After weeks of New Japan Pro-Wrestling (NJPW) airing videos of a mystery man targeting IWGP United States Heavyweight Champion Juice Robinson, Moxley was revealed as the culprit in May 2019, challenging Robinson for a title match at the final night of the Best of the Super Juniors 26 tournament on June 5. At the event, he defeated Robinson in his NJPW in-ring debut to win the championship, making him the first wrestler to hold both IWGP and WWE United States Championships. Following Moxley's original challenge, AEW CEO Tony Khan stated that Moxley would be able to take independent and international bookings during the summer before AEW's television deal started in the fall of that year. However during an interview with Nikkan Sports, Good clarified that he would continue to appear for NJPW while being signed to AEW. At Dominion 6.9 in Osaka-jo Hall on June 9, Moxley defeated Shota Umino before declaring himself as an entrant in the 2019 G1 Climax tournament. From July to August, Moxley competed in the B Block of the G1 Climax, defeating Taichi in his first tournament match. He then went undefeated in the tournament with wins over Jeff Cobb, Tomohiro Ishii, Shingo Takagi, and Tetsuya Naito, before suffering his first loss to Toru Yano. He then lost his next three matches to Jay White, Hirooki Goto, and Juice Robinson, failing to advance to the tournament finals with a final standing of 10 points (five wins and four losses).

On October 13, after he was unable to defend the United States Heavyweight Championship in a scheduled match against Robinson due to travel issues stemming from Typhoon Hagibis, Moxley agreed to vacate the championship. He was replaced in the match by Lance Archer, who defeated Robinson to win the championship. On December 9, Moxley returned and interrupted Archer after his final match in the 2019 World Tag League tournament, attacking both Archer and Minoru Suzuki before challenging the former to a Texas Deathmatch for the United States Heavyweight Championship at Wrestle Kingdom 14 in January 2020. During the first night of the event, he defeated Archer by knockout to capture the championship for the second time, and subsequently successfully retained the championship against Robinson the following night, ending their long-running feud. After the match, he was confronted and beaten down by Suzuki. Moxley successfully defended the championship against Suzuki at The New Beginning in Osaka in February. This would be Moxley's final match in NJPW for over a year, due to travelling issues relating to the COVID-19 pandemic. On August 1, Moxley surpassed Kenny Omega as the longest reigning United States Heavyweight Champion.

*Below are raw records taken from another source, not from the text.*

-- ==== Sys2Proof/Machine/Display.lean ====
section
/-! DEFINITION. The display instructions: 00E0, DXYN, 00FE, 00FF (spec/44_display.md), and the sprite they
draw. -/

namespace Sys2Proof.Machine

/-! ## The sprite of DXYN -/

/-- A 16x16 sprite: only in high resolution, when the low nibble is 0 (R292). -/
def spriteWide (s : State) (n : Nibble) : Bool := s.mode = .high && n = 0#4

/-- The sprite's rows (R292). -/
def spriteHeight (s : State) (n : Nibble) : Nat := if spriteWide s n then 16 else n.toNat

/-- The sprite's columns (R292). -/
def spriteCols (s : State) (n : Nibble) : Nat := if spriteWide s n then 16 else 8

/-- `x0`: V[x] mod W (R293). -/
def spriteX (s : State) (x : Nibble) : Nat := (s.getV x).toNat % s.mode.width

/-- `y0`: V[y] mod H (R293). -/
def spriteY (s : State) (y : Nibble) : Nat := (s.getV y).toNat % s.mode.height

/-- The rows that are not clipped, ascending (R294). -/
def visibleRows (s : State) (y n : Nibble) : List Nat :=
  (List.range (spriteHeight s n)).filter fun r => spriteY s y + r < s.mode.height

/-- The bits of row r: one byte at I + r, or the two bytes at I + 2r (left half) and I + 2r + 1 (R297). -/
def spriteRow (s : State) (n : Nibble) (r : Nat) : Except Trap Nat :=
  if spriteWide s n then do
    let hi ← s.memRead (s.i.toNat + 2 * r)
    let lo ← s.memRead (s.i.toNat + 2 * r + 1)
    return hi.toNat * 256 + lo.toNat
  else do
    let b ← s.memRead (s.i.toNat + r)
    return b.toNat

/-- The rows with their bits, read in order; clipped rows are not in the list and are not read (R294). -/
def spriteRows (s : State) (n : Nibble) : List Nat → Except Trap (List (Nat × Nat))
  | [] => .ok []
  | r :: rs => do
    let bits ← spriteRow s n r
    let rest ← spriteRows s n rs
    return (r, bits) :: rest

/-- The index in `fb` of each cell that a row's set bits fall on: the MSB is the leftmost column, and a
clipped column is left out (R294, R295, R297). -/
def rowCells (s : State) (x y n : Nibble) (row : Nat × Nat) : List Nat :=
  ((List.range (spriteCols s n)).filter fun c =>
    spriteX s x + c < s.mode.width && row.2.testBit (spriteCols s n - 1 - c)).map fun c =>
      (spriteY s y + row.1) * s.mode.width + (spriteX s x + c)

/-- The cells the whole sprite toggles, row by row (R291). -/
def spriteCells (s : State) (x y n : Nibble) (rows : List (Nat × Nat)) : List Nat :=
  rows.flatMap (rowCells s x y n)

/-! ## The instructions -/

/-- CLS (R290): every cell unset, the size as the current mode's. -/
def execCls (s : State) : Result :=
  runInstr .cls s fun s => .ok (s.setDisplay s.mode (blankCells s.mode))

/-- DRW Vx, Vy, n (R291). Every sprite byte is read before a cell is toggled: memory and `fb` are apart,
and a fault discards the toggles anyway (R166). VF is written last (R296). -/
def execDrw (x y n : Nibble) (s : State) : Result :=
  runInstr (.drw x y n) s fun s => do
    let rows ← spriteRows s n (visibleRows s y n)
    let drawn := toggleCells (spriteCells s x y n rows) s.fb
    return (s.setDisplay s.mode drawn.1).setFlag drawn.2

/-- Select a resolution (R52, R298, R299): the buffer is replaced by a cleared one, also when the mode is
unchanged unless `CLEAR_ON_SAME_MODE` is false (D24). -/
def State.selectMode (s : State) (m : Mode) : State :=
  if s.mode = m && !s.cfg.clearOnSameMode then s else s.setDisplay m (blankCells m)

/-- LOW (R298), `Extended` only. -/
def execLow (s : State) : Result :=
  runInstr .low s fun s => do
    let s ← s.requireExtended
    return s.selectMode .low

/-- HIGH (R299), `Extended` only. -/
def execHigh (s : State) : Result :=
  runInstr .high s fun s => do
    let s ← s.requireExtended
    return s.selectMode .high

end Sys2Proof.Machine
end

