-- ==== Sys2Proof/Safety.lean ====
section
/-! DEFINITION. The terms that claims about the CORE are stated in: the parts of the state and what it means
that an operation changes only some of them; the two ways an instruction ends (completing, or taking a
fault, R372); the invariants of the machine; what a sprite covers (R291); halting. -/

namespace Sys2Proof.Machine

/-! ## Frames -/

/-- The parts of a state, down to single registers, keys and bytes of memory. -/
inductive StatePart where
  | reg (x : Nibble)
  | pc
  | index
  | stackEntry (j : Fin 16)
  | sp
  | delayTimer
  | soundTimer
  | memByte (a : Nat)
  | mode
  | framebuffer
  | key (k : Fin 16)
  | prevKey (k : Fin 16)
  | status
  | faultRecord
  | config
  | draws
  | events
  deriving DecidableEq, Repr

/-- The part is the same in both states; memory is compared by reading the byte. -/
def StatePart.same (s t : State) : StatePart → Prop
  | .reg x => t.getV x = s.getV x
  | .pc => t.pc = s.pc
  | .index => t.i = s.i
  | .stackEntry j => t.stack[j] = s.stack[j]
  | .sp => t.sp = s.sp
  | .delayTimer => t.dt = s.dt
  | .soundTimer => t.st = s.st
  | .memByte a => t.byteAt a = s.byteAt a
  | .mode => t.mode = s.mode
  | .framebuffer => t.fb = s.fb
  | .key k => t.key[k] = s.key[k]
  | .prevKey k => t.prevKey[k] = s.prevKey[k]
  | .status => t.status = s.status
  | .faultRecord => t.fault = s.fault
  | .config => t.cfg = s.cfg
  | .draws => t.draws = s.draws
  | .events => t.events = s.events

/-- From `s` to `t` every part outside `ps` is unchanged. -/
def OnlyChanges (s t : State) (ps : List StatePart) : Prop := ∀ p, p ∉ ps → p.same s t

/-- The bytes of memory at `a`, …, `a + n - 1`. -/
def memSpan (a n : Nat) : List StatePart := (List.range n).map fun k => .memByte (a + k)

/-- The registers V0 to Vx. -/
def regsUpTo (x : Nibble) : List StatePart := (List.range (x.toNat + 1)).map fun k => .reg (BitVec.ofNat 4 k)

/-! ## How an instruction ends -/

/-- The instruction answers a next state that differs from `s` only in `ps` and of which `P` holds. Where
`ps` lists neither `status` nor `faultRecord`, the instruction takes no fault and does not halt. -/
def Completes (i : Instr) (s : State) (ps : List StatePart) (P : State → Prop) : Prop :=
  ∃ t, exec i s = .next t ∧ OnlyChanges s t ps ∧ P t

/-- The state `t` is `s` after fault entry (R166, R372): only `status` and `fault` differ. -/
def FaultEntry (s t : State) (cause : Cause) (opcode : Option Word) (info : Option Nat) : Prop :=
  OnlyChanges s t [.status, .faultRecord] ∧ t.status = .faulted ∧ t.fault = some ⟨cause, opcode, s.pc, info⟩

/-- The instruction takes the fault `cause` with `info`: fault entry with its opcode and fetch address. -/
def TakesFault (i : Instr) (s : State) (cause : Cause) (info : Option Nat) : Prop :=
  ∃ t, exec i s = .next t ∧ FaultEntry s t cause (some (encode i)) info

/-- The first address at or above 4096 when bytes are accessed upwards from `a` (R376). -/
def firstOutOfRange (a : Nat) : Nat := max a memSize

/-- The word at `pc`: the byte at the lower address is the high byte (R84). -/
def State.wordAtPc (s : State) : Word := BitVec.ofNat 16 ((s.byteAt s.pc.toNat).toNat * 256 + (s.byteAt (s.pc.toNat + 1)).toNat)

/-- Both bytes at `pc` are inside memory (R161). -/
def State.fetchInRange (s : State) : Prop := s.pc.toNat + 1 < memSize

/-! ## Invariants -/

/-- The framebuffer has exactly W*H cells (R50). -/
def State.DisplayFits (s : State) : Prop := s.fb.length = s.mode.width * s.mode.height

/-- What holds of every state of the machine. -/
structure State.Inv (s : State) : Prop where
  /-- Memory keeps its canonical form, inside the address space (R80). -/
  memory : Memory.wf s.cfg s.mem
  /-- The framebuffer has exactly W*H cells (R50). -/
  display : s.DisplayFits
  /-- In `Base`, `mode` is always `Low` (R51). -/
  baseIsLow : s.cfg.variant = .base → s.mode = .low
  /-- There is a fault record exactly while `status` is `Faulted` (R71). -/
  record : s.fault.isSome = true ↔ s.status = .faulted
  /-- `pc` is at most 0x10FE (R37). -/
  pcBound : s.pc.toNat ≤ 0x10FE
  /-- Every return address is at most 0x1000: a fetch address that can be executed is at most 4094. -/
  stackBound : ∀ j : Fin 16, s.stack[j].toNat ≤ 0x1000

/-! ## Sprites (R291 to R297), in the coordinates of the framebuffer -/

/-- The bits of row r of the sprite at I (R297). -/
def spriteRowBits (s : State) (n : Nibble) (r : Nat) : Nat :=
  if s.mode = .high ∧ n = 0#4 then
    (s.byteAt (s.i.toNat + 2 * r)).toNat * 256 + (s.byteAt (s.i.toNat + 2 * r + 1)).toNat
  else (s.byteAt (s.i.toNat + r)).toNat

/-- Whether DXYN toggles the cell at column px, row py: the cell lies in the sprite's rectangle, whose
origin wraps (R293), and the sprite's bit there is set, bit 7 leftmost (R295, R297). -/
def spriteCovers (s : State) (x y n : Nibble) (px py : Nat) : Bool :=
  let x0 := (s.getV x).toNat % s.mode.width
  let y0 := (s.getV y).toNat % s.mode.height
  let wide : Bool := s.mode = .high ∧ n = 0#4
  let rows := if wide then 16 else n.toNat
  let cols := if wide then 16 else 8
  x0 ≤ px && px < x0 + cols && (y0 ≤ py && py < y0 + rows) &&
    (spriteRowBits s n (py - y0)).testBit (cols - 1 - (px - x0))

/-- How many bytes DXYN reads: one a row, two in a 16x16 sprite, of the rows that are not clipped (R294, R297). -/
def spriteBytes (s : State) (y n : Nibble) : Nat :=
  let y0 := (s.getV y).toNat % s.mode.height
  if s.mode = .high ∧ n = 0#4 then 2 * min 16 (s.mode.height - y0) else min n.toNat (s.mode.height - y0)

/-- Every byte that DXYN reads is inside memory. -/
def SpriteInRange (s : State) (y n : Nibble) : Prop :=
  spriteBytes s y n = 0 ∨ s.i.toNat + spriteBytes s y n ≤ memSize

/-! ## Safe runs -/

/-- The machine runs no step (R160). -/
def State.Halted (s : State) : Prop := s.status ≠ .running

/-- A run of host operations is safe when it has a transition throughout and no fault is on record at its end. -/
def SafeRun (ops : List HostOp) (s : State) : Prop := ∃ t, hostRun ops s = .next t ∧ t.status ≠ .faulted

end Sys2Proof.Machine
end

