/-! ### `setSt` -/

@[simp] theorem State.setSt_v (b : Byte) : (s.setSt b).v = s.v := rfl
@[simp] theorem State.setSt_pc (b : Byte) : (s.setSt b).pc = s.pc := rfl
@[simp] theorem State.setSt_i (b : Byte) : (s.setSt b).i = s.i := rfl
@[simp] theorem State.setSt_stack (b : Byte) : (s.setSt b).stack = s.stack := rfl
@[simp] theorem State.setSt_sp (b : Byte) : (s.setSt b).sp = s.sp := rfl
@[simp] theorem State.setSt_dt (b : Byte) : (s.setSt b).dt = s.dt := rfl
@[simp] theorem State.setSt_st (b : Byte) : (s.setSt b).st = b := rfl
@[simp] theorem State.setSt_mem (b : Byte) : (s.setSt b).mem = s.mem := rfl
@[simp] theorem State.setSt_mode (b : Byte) : (s.setSt b).mode = s.mode := rfl
@[simp] theorem State.setSt_fb (b : Byte) : (s.setSt b).fb = s.fb := rfl
@[simp] theorem State.setSt_key (b : Byte) : (s.setSt b).key = s.key := rfl
@[simp] theorem State.setSt_prevKey (b : Byte) : (s.setSt b).prevKey = s.prevKey := rfl
@[simp] theorem State.setSt_status (b : Byte) : (s.setSt b).status = s.status := rfl
@[simp] theorem State.setSt_fault (b : Byte) : (s.setSt b).fault = s.fault := rfl
@[simp] theorem State.setSt_cfg (b : Byte) : (s.setSt b).cfg = s.cfg := rfl
@[simp] theorem State.setSt_draws (b : Byte) : (s.setSt b).draws = s.draws := rfl
@[simp] theorem State.setSt_events (b : Byte) : (s.setSt b).events = s.events := rfl

/-! ### `setStatus` -/

@[simp] theorem State.setStatus_v (x : Status) : (s.setStatus x).v = s.v := rfl
@[simp] theorem State.setStatus_pc (x : Status) : (s.setStatus x).pc = s.pc := rfl
@[simp] theorem State.setStatus_i (x : Status) : (s.setStatus x).i = s.i := rfl
@[simp] theorem State.setStatus_stack (x : Status) : (s.setStatus x).stack = s.stack := rfl
@[simp] theorem State.setStatus_sp (x : Status) : (s.setStatus x).sp = s.sp := rfl
@[simp] theorem State.setStatus_dt (x : Status) : (s.setStatus x).dt = s.dt := rfl
@[simp] theorem State.setStatus_st (x : Status) : (s.setStatus x).st = s.st := rfl
@[simp] theorem State.setStatus_mem (x : Status) : (s.setStatus x).mem = s.mem := rfl
@[simp] theorem State.setStatus_mode (x : Status) : (s.setStatus x).mode = s.mode := rfl
@[simp] theorem State.setStatus_fb (x : Status) : (s.setStatus x).fb = s.fb := rfl
@[simp] theorem State.setStatus_key (x : Status) : (s.setStatus x).key = s.key := rfl
@[simp] theorem State.setStatus_prevKey (x : Status) : (s.setStatus x).prevKey = s.prevKey := rfl
@[simp] theorem State.setStatus_status (x : Status) : (s.setStatus x).status = x := rfl
@[simp] theorem State.setStatus_fault (x : Status) : (s.setStatus x).fault = s.fault := rfl
@[simp] theorem State.setStatus_cfg (x : Status) : (s.setStatus x).cfg = s.cfg := rfl
@[simp] theorem State.setStatus_draws (x : Status) : (s.setStatus x).draws = s.draws := rfl
@[simp] theorem State.setStatus_events (x : Status) : (s.setStatus x).events = s.events := rfl

/-! ### `setDisplay` -/

@[simp] theorem State.setDisplay_v (m : Mode) (cells : List Bool) : (s.setDisplay m cells).v = s.v := rfl
@[simp] theorem State.setDisplay_pc (m : Mode) (cells : List Bool) : (s.setDisplay m cells).pc = s.pc := rfl
@[simp] theorem State.setDisplay_i (m : Mode) (cells : List Bool) : (s.setDisplay m cells).i = s.i := rfl
@[simp] theorem State.setDisplay_stack (m : Mode) (cells : List Bool) : (s.setDisplay m cells).stack = s.stack := rfl
@[simp] theorem State.setDisplay_sp (m : Mode) (cells : List Bool) : (s.setDisplay m cells).sp = s.sp := rfl
@[simp] theorem State.setDisplay_dt (m : Mode) (cells : List Bool) : (s.setDisplay m cells).dt = s.dt := rfl
@[simp] theorem State.setDisplay_st (m : Mode) (cells : List Bool) : (s.setDisplay m cells).st = s.st := rfl
@[simp] theorem State.setDisplay_mem (m : Mode) (cells : List Bool) : (s.setDisplay m cells).mem = s.mem := rfl
@[simp] theorem State.setDisplay_mode (m : Mode) (cells : List Bool) : (s.setDisplay m cells).mode = m := rfl
@[simp] theorem State.setDisplay_fb (m : Mode) (cells : List Bool) : (s.setDisplay m cells).fb = cells := rfl
@[simp] theorem State.setDisplay_key (m : Mode) (cells : List Bool) : (s.setDisplay m cells).key = s.key := rfl
@[simp] theorem State.setDisplay_prevKey (m : Mode) (cells : List Bool) : (s.setDisplay m cells).prevKey = s.prevKey := rfl
@[simp] theorem State.setDisplay_status (m : Mode) (cells : List Bool) : (s.setDisplay m cells).status = s.status := rfl
@[simp] theorem State.setDisplay_fault (m : Mode) (cells : List Bool) : (s.setDisplay m cells).fault = s.fault := rfl
@[simp] theorem State.setDisplay_cfg (m : Mode) (cells : List Bool) : (s.setDisplay m cells).cfg = s.cfg := rfl
@[simp] theorem State.setDisplay_draws (m : Mode) (cells : List Bool) : (s.setDisplay m cells).draws = s.draws := rfl
@[simp] theorem State.setDisplay_events (m : Mode) (cells : List Bool) : (s.setDisplay m cells).events = s.events := rfl

/-! ### `setPrevKey` -/

@[simp] theorem State.setPrevKey_v (keys : Vector Bool 16) : (s.setPrevKey keys).v = s.v := rfl
@[simp] theorem State.setPrevKey_pc (keys : Vector Bool 16) : (s.setPrevKey keys).pc = s.pc := rfl
@[simp] theorem State.setPrevKey_i (keys : Vector Bool 16) : (s.setPrevKey keys).i = s.i := rfl
@[simp] theorem State.setPrevKey_stack (keys : Vector Bool 16) : (s.setPrevKey keys).stack = s.stack := rfl
@[simp] theorem State.setPrevKey_sp (keys : Vector Bool 16) : (s.setPrevKey keys).sp = s.sp := rfl
@[simp] theorem State.setPrevKey_dt (keys : Vector Bool 16) : (s.setPrevKey keys).dt = s.dt := rfl
@[simp] theorem State.setPrevKey_st (keys : Vector Bool 16) : (s.setPrevKey keys).st = s.st := rfl
@[simp] theorem State.setPrevKey_mem (keys : Vector Bool 16) : (s.setPrevKey keys).mem = s.mem := rfl
@[simp] theorem State.setPrevKey_mode (keys : Vector Bool 16) : (s.setPrevKey keys).mode = s.mode := rfl
@[simp] theorem State.setPrevKey_fb (keys : Vector Bool 16) : (s.setPrevKey keys).fb = s.fb := rfl
@[simp] theorem State.setPrevKey_key (keys : Vector Bool 16) : (s.setPrevKey keys).key = s.key := rfl
@[simp] theorem State.setPrevKey_prevKey (keys : Vector Bool 16) : (s.setPrevKey keys).prevKey = keys := rfl
@[simp] theorem State.setPrevKey_status (keys : Vector Bool 16) : (s.setPrevKey keys).status = s.status := rfl
@[simp] theorem State.setPrevKey_fault (keys : Vector Bool 16) : (s.setPrevKey keys).fault = s.fault := rfl
@[simp] theorem State.setPrevKey_cfg (keys : Vector Bool 16) : (s.setPrevKey keys).cfg = s.cfg := rfl
@[simp] theorem State.setPrevKey_draws (keys : Vector Bool 16) : (s.setPrevKey keys).draws = s.draws := rfl
@[simp] theorem State.setPrevKey_events (keys : Vector Bool 16) : (s.setPrevKey keys).events = s.events := rfl

/-! ### `emit` -/

@[simp] theorem State.emit_v (e : Event) : (s.emit e).v = s.v := rfl
@[simp] theorem State.emit_pc (e : Event) : (s.emit e).pc = s.pc := rfl
@[simp] theorem State.emit_i (e : Event) : (s.emit e).i = s.i := rfl
@[simp] theorem State.emit_stack (e : Event) : (s.emit e).stack = s.stack := rfl
@[simp] theorem State.emit_sp (e : Event) : (s.emit e).sp = s.sp := rfl
@[simp] theorem State.emit_dt (e : Event) : (s.emit e).dt = s.dt := rfl
@[simp] theorem State.emit_st (e : Event) : (s.emit e).st = s.st := rfl
@[simp] theorem State.emit_mem (e : Event) : (s.emit e).mem = s.mem := rfl
@[simp] theorem State.emit_mode (e : Event) : (s.emit e).mode = s.mode := rfl
@[simp] theorem State.emit_fb (e : Event) : (s.emit e).fb = s.fb := rfl
@[simp] theorem State.emit_key (e : Event) : (s.emit e).key = s.key := rfl
@[simp] theorem State.emit_prevKey (e : Event) : (s.emit e).prevKey = s.prevKey := rfl
@[simp] theorem State.emit_status (e : Event) : (s.emit e).status = s.status := rfl
@[simp] theorem State.emit_fault (e : Event) : (s.emit e).fault = s.fault := rfl
@[simp] theorem State.emit_cfg (e : Event) : (s.emit e).cfg = s.cfg := rfl
@[simp] theorem State.emit_draws (e : Event) : (s.emit e).draws = s.draws := rfl
@[simp] theorem State.emit_events (e : Event) : (s.emit e).events = s.events ++ [e] := rfl

/-! ### `nextDraw` -/

@[simp] theorem State.nextDraw_v : (s.nextDraw).v = s.v := rfl
@[simp] theorem State.nextDraw_pc : (s.nextDraw).pc = s.pc := rfl
@[simp] theorem State.nextDraw_i : (s.nextDraw).i = s.i := rfl
@[simp] theorem State.nextDraw_stack : (s.nextDraw).stack = s.stack := rfl
@[simp] theorem State.nextDraw_sp : (s.nextDraw).sp = s.sp := rfl
@[simp] theorem State.nextDraw_dt : (s.nextDraw).dt = s.dt := rfl
@[simp] theorem State.nextDraw_st : (s.nextDraw).st = s.st := rfl
@[simp] theorem State.nextDraw_mem : (s.nextDraw).mem = s.mem := rfl
@[simp] theorem State.nextDraw_mode : (s.nextDraw).mode = s.mode := rfl
@[simp] theorem State.nextDraw_fb : (s.nextDraw).fb = s.fb := rfl
@[simp] theorem State.nextDraw_key : (s.nextDraw).key = s.key := rfl
@[simp] theorem State.nextDraw_prevKey : (s.nextDraw).prevKey = s.prevKey := rfl
@[simp] theorem State.nextDraw_status : (s.nextDraw).status = s.status := rfl
@[simp] theorem State.nextDraw_fault : (s.nextDraw).fault = s.fault := rfl
@[simp] theorem State.nextDraw_cfg : (s.nextDraw).cfg = s.cfg := rfl
@[simp] theorem State.nextDraw_draws : (s.nextDraw).draws = s.draws + 1 := rfl
@[simp] theorem State.nextDraw_events : (s.nextDraw).events = s.events := rfl

/-! ### `advance` -/

@[simp] theorem State.advance_v : (s.advance).v = s.v := rfl
@[simp] theorem State.advance_pc : (s.advance).pc = s.pc + 2 := rfl
@[simp] theorem State.advance_i : (s.advance).i = s.i := rfl
@[simp] theorem State.advance_stack : (s.advance).stack = s.stack := rfl
@[simp] theorem State.advance_sp : (s.advance).sp = s.sp := rfl
@[simp] theorem State.advance_dt : (s.advance).dt = s.dt := rfl
@[simp] theorem State.advance_st : (s.advance).st = s.st := rfl
@[simp] theorem State.advance_mem : (s.advance).mem = s.mem := rfl
@[simp] theorem State.advance_mode : (s.advance).mode = s.mode := rfl
@[simp] theorem State.advance_fb : (s.advance).fb = s.fb := rfl
@[simp] theorem State.advance_key : (s.advance).key = s.key := rfl
@[simp] theorem State.advance_prevKey : (s.advance).prevKey = s.prevKey := rfl
@[simp] theorem State.advance_status : (s.advance).status = s.status := rfl
@[simp] theorem State.advance_fault : (s.advance).fault = s.fault := rfl
@[simp] theorem State.advance_cfg : (s.advance).cfg = s.cfg := rfl
@[simp] theorem State.advance_draws : (s.advance).draws = s.draws := rfl
@[simp] theorem State.advance_events : (s.advance).events = s.events := rfl

/-! ### `storeByte` -/

@[simp] theorem State.storeByte_v (a : Nat) (b : Byte) : (s.storeByte a b).v = s.v := rfl
@[simp] theorem State.storeByte_pc (a : Nat) (b : Byte) : (s.storeByte a b).pc = s.pc := rfl
@[simp] theorem State.storeByte_i (a : Nat) (b : Byte) : (s.storeByte a b).i = s.i := rfl
@[simp] theorem State.storeByte_stack (a : Nat) (b : Byte) : (s.storeByte a b).stack = s.stack := rfl
@[simp] theorem State.storeByte_sp (a : Nat) (b : Byte) : (s.storeByte a b).sp = s.sp := rfl
@[simp] theorem State.storeByte_dt (a : Nat) (b : Byte) : (s.storeByte a b).dt = s.dt := rfl
@[simp] theorem State.storeByte_st (a : Nat) (b : Byte) : (s.storeByte a b).st = s.st := rfl
@[simp] theorem State.storeByte_mem (a : Nat) (b : Byte) : (s.storeByte a b).mem = Memory.write s.cfg s.mem a b := rfl
@[simp] theorem State.storeByte_mode (a : Nat) (b : Byte) : (s.storeByte a b).mode = s.mode := rfl
@[simp] theorem State.storeByte_fb (a : Nat) (b : Byte) : (s.storeByte a b).fb = s.fb := rfl
@[simp] theorem State.storeByte_key (a : Nat) (b : Byte) : (s.storeByte a b).key = s.key := rfl
@[simp] theorem State.storeByte_prevKey (a : Nat) (b : Byte) : (s.storeByte a b).prevKey = s.prevKey := rfl
@[simp] theorem State.storeByte_status (a : Nat) (b : Byte) : (s.storeByte a b).status = s.status := rfl
@[simp] theorem State.storeByte_fault (a : Nat) (b : Byte) : (s.storeByte a b).fault = s.fault := rfl
@[simp] theorem State.storeByte_cfg (a : Nat) (b : Byte) : (s.storeByte a b).cfg = s.cfg := rfl
@[simp] theorem State.storeByte_draws (a : Nat) (b : Byte) : (s.storeByte a b).draws = s.draws := rfl
@[simp] theorem State.storeByte_events (a : Nat) (b : Byte) : (s.storeByte a b).events = s.events := rfl

/-! ### `takeFault` -/

@[simp] theorem State.takeFault_v (t : Trap) (op : Option Word) : (s.takeFault t op).v = s.v := rfl
@[simp] theorem State.takeFault_pc (t : Trap) (op : Option Word) : (s.takeFault t op).pc = s.pc := rfl
@[simp] theorem State.takeFault_i (t : Trap) (op : Option Word) : (s.takeFault t op).i = s.i := rfl
@[simp] theorem State.takeFault_stack (t : Trap) (op : Option Word) : (s.takeFault t op).stack = s.stack := rfl
@[simp] theorem State.takeFault_sp (t : Trap) (op : Option Word) : (s.takeFault t op).sp = s.sp := rfl
@[simp] theorem State.takeFault_dt (t : Trap) (op : Option Word) : (s.takeFault t op).dt = s.dt := rfl
@[simp] theorem State.takeFault_st (t : Trap) (op : Option Word) : (s.takeFault t op).st = s.st := rfl
@[simp] theorem State.takeFault_mem (t : Trap) (op : Option Word) : (s.takeFault t op).mem = s.mem := rfl
@[simp] theorem State.takeFault_mode (t : Trap) (op : Option Word) : (s.takeFault t op).mode = s.mode := rfl
@[simp] theorem State.takeFault_fb (t : Trap) (op : Option Word) : (s.takeFault t op).fb = s.fb := rfl
@[simp] theorem State.takeFault_key (t : Trap) (op : Option Word) : (s.takeFault t op).key = s.key := rfl
@[simp] theorem State.takeFault_prevKey (t : Trap) (op : Option Word) : (s.takeFault t op).prevKey = s.prevKey := rfl
@[simp] theorem State.takeFault_status (t : Trap) (op : Option Word) : (s.takeFault t op).status = .faulted := rfl
@[simp] theorem State.takeFault_fault (t : Trap) (op : Option Word) : (s.takeFault t op).fault = some ⟨t.cause, op, s.pc, t.info⟩ := rfl
@[simp] theorem State.takeFault_cfg (t : Trap) (op : Option Word) : (s.takeFault t op).cfg = s.cfg := rfl
@[simp] theorem State.takeFault_draws (t : Trap) (op : Option Word) : (s.takeFault t op).draws = s.draws := rfl
@[simp] theorem State.takeFault_events (t : Trap) (op : Option Word) : (s.takeFault t op).events = s.events := rfl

On the January 29, 2021 episode of Strong, Moxley returned after an eleven-month absence and attacked Kenta, who had earned a future United States Heavyweight Championship match the previous year by winning the New Japan Cup USA. The match took place at The New Beginning USA on February 26, where Moxley defeated Kenta to retain the championship. Through NJPW's partnership with AEW, Moxley successfully defended the United States Heavyweight Championship against Yuji Nagata on the May 12 episode of AEW's television show Dynamite, marking the first time a NJPW championship was defended at an AEW event.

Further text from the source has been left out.